There are four pottery kiln sites in Dallas County listed on the National Register of Historic Places. The National Register is this country’s listing of places deemed worthy of preservation in recognition of their historical significance. Beverly Watkins (1982) researched and recorded these pottery kilns as archeological sites while working for the Arkansas Archeological Survey in the 1970s.
The earliest of the Dallas County potteries was the Bird Kiln north of Tulip. Brothers Joseph, Nathaniel, William, and James Bird (or Byrd) came to Arkansas from North Carolina, and by 1843, Joseph and Nathaniel were operating a stoneware pottery. The Bird Churn, now in the Henderson State University Archives, is stamped “J.&.N.BIRD” and “8” on the shoulder and neck and signed “Manufactured by Joseph and Nathaniel Bird in the State of Arkansas, Clark County, May 1843” on the base (Figure 1). This would be the first stoneware made in Dallas County (which was not created until 1845) and some of the earliest in the state. A scatter of salt-glazed sherds and bricks are all that remain on the surface at the Bird Kiln, recorded as archeological site 3DA12.
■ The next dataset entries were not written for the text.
theorem settle_only (s : State) : s.settle = { s with irq := (s.settle).irq, timers := (s.settle).timers, out := (s.settle).out, clock := (s.settle).clock, stepClocks := (s.settle).stepClocks } := by
  unfold State.settle; rw [charge_only]
@[simp] theorem settle_regs (s : State) : (s.settle).regs = s.regs := (congrArg State.regs (settle_only s)).trans rfl
@[simp] theorem settle_cpsr (s : State) : (s.settle).cpsr = s.cpsr := (congrArg State.cpsr (settle_only s)).trans rfl
@[simp] theorem settle_spsr (s : State) : (s.settle).spsr = s.spsr := (congrArg State.spsr (settle_only s)).trans rfl
@[simp] theorem settle_pc (s : State) : (s.settle).pc = s.pc := (congrArg State.pc (settle_only s)).trans rfl
@[simp] theorem settle_slotExec (s : State) : (s.settle).slotExec = s.slotExec := (congrArg State.slotExec (settle_only s)).trans rfl
@[simp] theorem settle_slotDecode (s : State) : (s.settle).slotDecode = s.slotDecode := (congrArg State.slotDecode (settle_only s)).trans rfl
@[simp] theorem settle_bubble (s : State) : (s.settle).bubble = s.bubble := (congrArg State.bubble (settle_only s)).trans rfl
@[simp] theorem settle_lastFetch (s : State) : (s.settle).lastFetch = s.lastFetch := (congrArg State.lastFetch (settle_only s)).trans rfl
@[simp] theorem settle_halted (s : State) : (s.settle).halted = s.halted := (congrArg State.halted (settle_only s)).trans rfl
@[simp] theorem settle_stopped (s : State) : (s.settle).stopped = s.stopped := (congrArg State.stopped (settle_only s)).trans rfl
@[simp] theorem settle_iterationEnd (s : State) : (s.settle).iterationEnd = s.iterationEnd := (congrArg State.iterationEnd (settle_only s)).trans rfl
@[simp] theorem settle_dma (s : State) : (s.settle).dma = s.dma := (congrArg State.dma (settle_only s)).trans rfl
@[simp] theorem settle_armed (s : State) : (s.settle).armed = s.armed := (congrArg State.armed (settle_only s)).trans rfl
@[simp] theorem settle_dmaBusValue (s : State) : (s.settle).dmaBusValue = s.dmaBusValue := (congrArg State.dmaBusValue (settle_only s)).trans rfl
@[simp] theorem settle_budgetEnd (s : State) : (s.settle).budgetEnd = s.budgetEnd := (congrArg State.budgetEnd (settle_only s)).trans rfl
@[simp] theorem settle_carry (s : State) : (s.settle).carry = s.carry := (congrArg State.carry (settle_only s)).trans rfl
@[simp] theorem settle_busLast (s : State) : (s.settle).busLast = s.busLast := (congrArg State.busLast (settle_only s)).trans rfl
@[simp] theorem settle_mem (s : State) : (s.settle).mem = s.mem := (congrArg State.mem (settle_only s)).trans rfl
@[simp] theorem settle_env (s : State) : (s.settle).env = s.env := (congrArg State.env (settle_only s)).trans rfl
@[simp] theorem settle_freeCount (s : State) : (s.settle).freeCount = s.freeCount := (congrArg State.freeCount (settle_only s)).trans rfl
@[simp] theorem settle_userLdm (s : State) : (s.settle).userLdm = s.userLdm := (congrArg State.userLdm (settle_only s)).trans rfl

@[simp] theorem settle_clock (s : State) : s.settle.clock = s.clock + s.stepClocks :=
  charge_clock { s with stepClocks := 0 } s.stepClocks

@[simp] theorem settle_stepClocks (s : State) : s.settle.stepClocks = 0 :=
  charge_stepClocks { s with stepClocks := 0 } s.stepClocks

/-- A state that differs from `s` only in what a write to the block's registers can change. -/
def IoOnly (s t : State) : Prop :=
  t = { s with halted := t.halted, stopped := t.stopped, irq := t.irq, dma := t.dma, armed := t.armed, timers := t.timers, busLast := t.busLast }

theorem IoOnly.refl (s : State) : IoOnly s s := rfl

theorem IoOnly.trans {s t u : State} (h : IoOnly s t) (k : IoOnly t u) : IoOnly s u := by
  unfold IoOnly at *; rw [k, h]

theorem ioRegWrite_ioOnly (r : IoReg) (s : State) (a b : Word) : IoOnly s (r.write s a b) := by
  cases r <;> unfold IoReg.write <;> dsimp only
  case dmaCntH n => unfold IoOnly; rw [writeDmaCtl_only]
  case haltcnt =>
    split
    · rfl
    · unfold State.haltOp; split <;> rfl
  all_goals rfl

theorem writeLanes_ioOnly (r : IoReg) (a k : Nat) (v : Word) (s : State) : IoOnly s (r.writeLanes a k v s) := by
  unfold IoReg.writeLanes; dsimp only; split
  · exact IoOnly.refl s
  · exact ioRegWrite_ioOnly r s _ _

theorem ioWrite_ioOnly (s : State) (a k : Nat) (v : Word) : IoOnly s (s.ioWrite a k v) := by
  unfold State.ioWrite
  generalize IoReg.all = l
  induction l generalizing s with
  | nil => exact IoOnly.refl s
  | cons r l ih => exact (writeLanes_ioOnly r a k v s).trans (ih _)

theorem ioWrite_only (s : State) (a k : Nat) (v : Word) : s.ioWrite a k v = { s with halted := (s.ioWrite a k v).halted, stopped := (s.ioWrite a k v).stopped, irq := (s.ioWrite a k v).irq, dma := (s.ioWrite a k v).dma, armed := (s.ioWrite a k v).armed, timers := (s.ioWrite a k v).timers, busLast := (s.ioWrite a k v).busLast } := ioWrite_ioOnly s a k v
@[simp] theorem ioWrite_regs (s : State) (a k : Nat) (v : Word) : (s.ioWrite a k v).regs = s.regs := (congrArg State.regs (ioWrite_only s a k v)).trans rfl
@[simp] theorem ioWrite_cpsr (s : State) (a k : Nat) (v : Word) : (s.ioWrite a k v).cpsr = s.cpsr := (congrArg State.cpsr (ioWrite_only s a k v)).trans rfl
@[simp] theorem ioWrite_spsr (s : State) (a k : Nat) (v : Word) : (s.ioWrite a k v).spsr = s.spsr := (congrArg State.spsr (ioWrite_only s a k v)).trans rfl
@[simp] theorem ioWrite_pc (s : State) (a k : Nat) (v : Word) : (s.ioWrite a k v).pc = s.pc := (congrArg State.pc (ioWrite_only s a k v)).trans rfl
@[simp] theorem ioWrite_slotExec (s : State) (a k : Nat) (v : Word) : (s.ioWrite a k v).slotExec = s.slotExec := (congrArg State.slotExec (ioWrite_only s a k v)).trans rfl
@[simp] theorem ioWrite_slotDecode (s : State) (a k : Nat) (v : Word) : (s.ioWrite a k v).slotDecode = s.slotDecode := (congrArg State.slotDecode (ioWrite_only s a k v)).trans rfl
@[simp] theorem ioWrite_bubble (s : State) (a k : Nat) (v : Word) : (s.ioWrite a k v).bubble = s.bubble := (congrArg State.bubble (ioWrite_only s a k v)).trans rfl
@[simp] theorem ioWrite_lastFetch (s : State) (a k : Nat) (v : Word) : (s.ioWrite a k v).lastFetch = s.lastFetch := (congrArg State.lastFetch (ioWrite_only s a k v)).trans rfl
@[simp] theorem ioWrite_iterationEnd (s : State) (a k : Nat) (v : Word) : (s.ioWrite a k v).iterationEnd = s.iterationEnd := (congrArg State.iterationEnd (ioWrite_only s a k v)).trans rfl
@[simp] theorem ioWrite_dmaBusValue (s : State) (a k : Nat) (v : Word) : (s.ioWrite a k v).dmaBusValue = s.dmaBusValue := (congrArg State.dmaBusValue (ioWrite_only s a k v)).trans rfl
@[simp] theorem ioWrite_clock (s : State) (a k : Nat) (v : Word) : (s.ioWrite a k v).clock = s.clock := (congrArg State.clock (ioWrite_only s a k v)).trans rfl
@[simp] theorem ioWrite_budgetEnd (s : State) (a k : Nat) (v : Word) : (s.ioWrite a k v).budgetEnd = s.budgetEnd := (congrArg State.budgetEnd (ioWrite_only s a k v)).trans rfl
@[simp] theorem ioWrite_carry (s : State) (a k : Nat) (v : Word) : (s.ioWrite a k v).carry = s.carry := (congrArg State.carry (ioWrite_only s a k v)).trans rfl
@[simp] theorem ioWrite_mem (s : State) (a k : Nat) (v : Word) : (s.ioWrite a k v).mem = s.mem := (congrArg State.mem (ioWrite_only s a k v)).trans rfl
@[simp] theorem ioWrite_env (s : State) (a k : Nat) (v : Word) : (s.ioWrite a k v).env = s.env := (congrArg State.env (ioWrite_only s a k v)).trans rfl
@[simp] theorem ioWrite_out (s : State) (a k : Nat) (v : Word) : (s.ioWrite a k v).out = s.out := (congrArg State.out (ioWrite_only s a k v)).trans rfl
@[simp] theorem ioWrite_stepClocks (s : State) (a k : Nat) (v : Word) : (s.ioWrite a k v).stepClocks = s.stepClocks := (congrArg State.stepClocks (ioWrite_only s a k v)).trans rfl
@[simp] theorem ioWrite_freeCount (s : State) (a k : Nat) (v : Word) : (s.ioWrite a k v).freeCount = s.freeCount := (congrArg State.freeCount (ioWrite_only s a k v)).trans rfl
@[simp] theorem ioWrite_userLdm (s : State) (a k : Nat) (v : Word) : (s.ioWrite a k v).userLdm = s.userLdm := (congrArg State.userLdm (ioWrite_only s a k v)).trans rfl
By 1850, Nathaniel and William Bird were working at the pottery. Soon after, William Bird moved his operation to a new location near Princeton. This pottery prospered, and he took on apprentices. In 1860, he sold the pottery to one of his apprentices, John C. Welch (this is the Welch Pottery Works, 3DA9). William Bird left the area during the Civil War but returned, and was operating a third pottery near Tulip by 1867 (3DA542). He sold that pottery to Harry F. Samuels in the mid-1880s, and moved to Texas.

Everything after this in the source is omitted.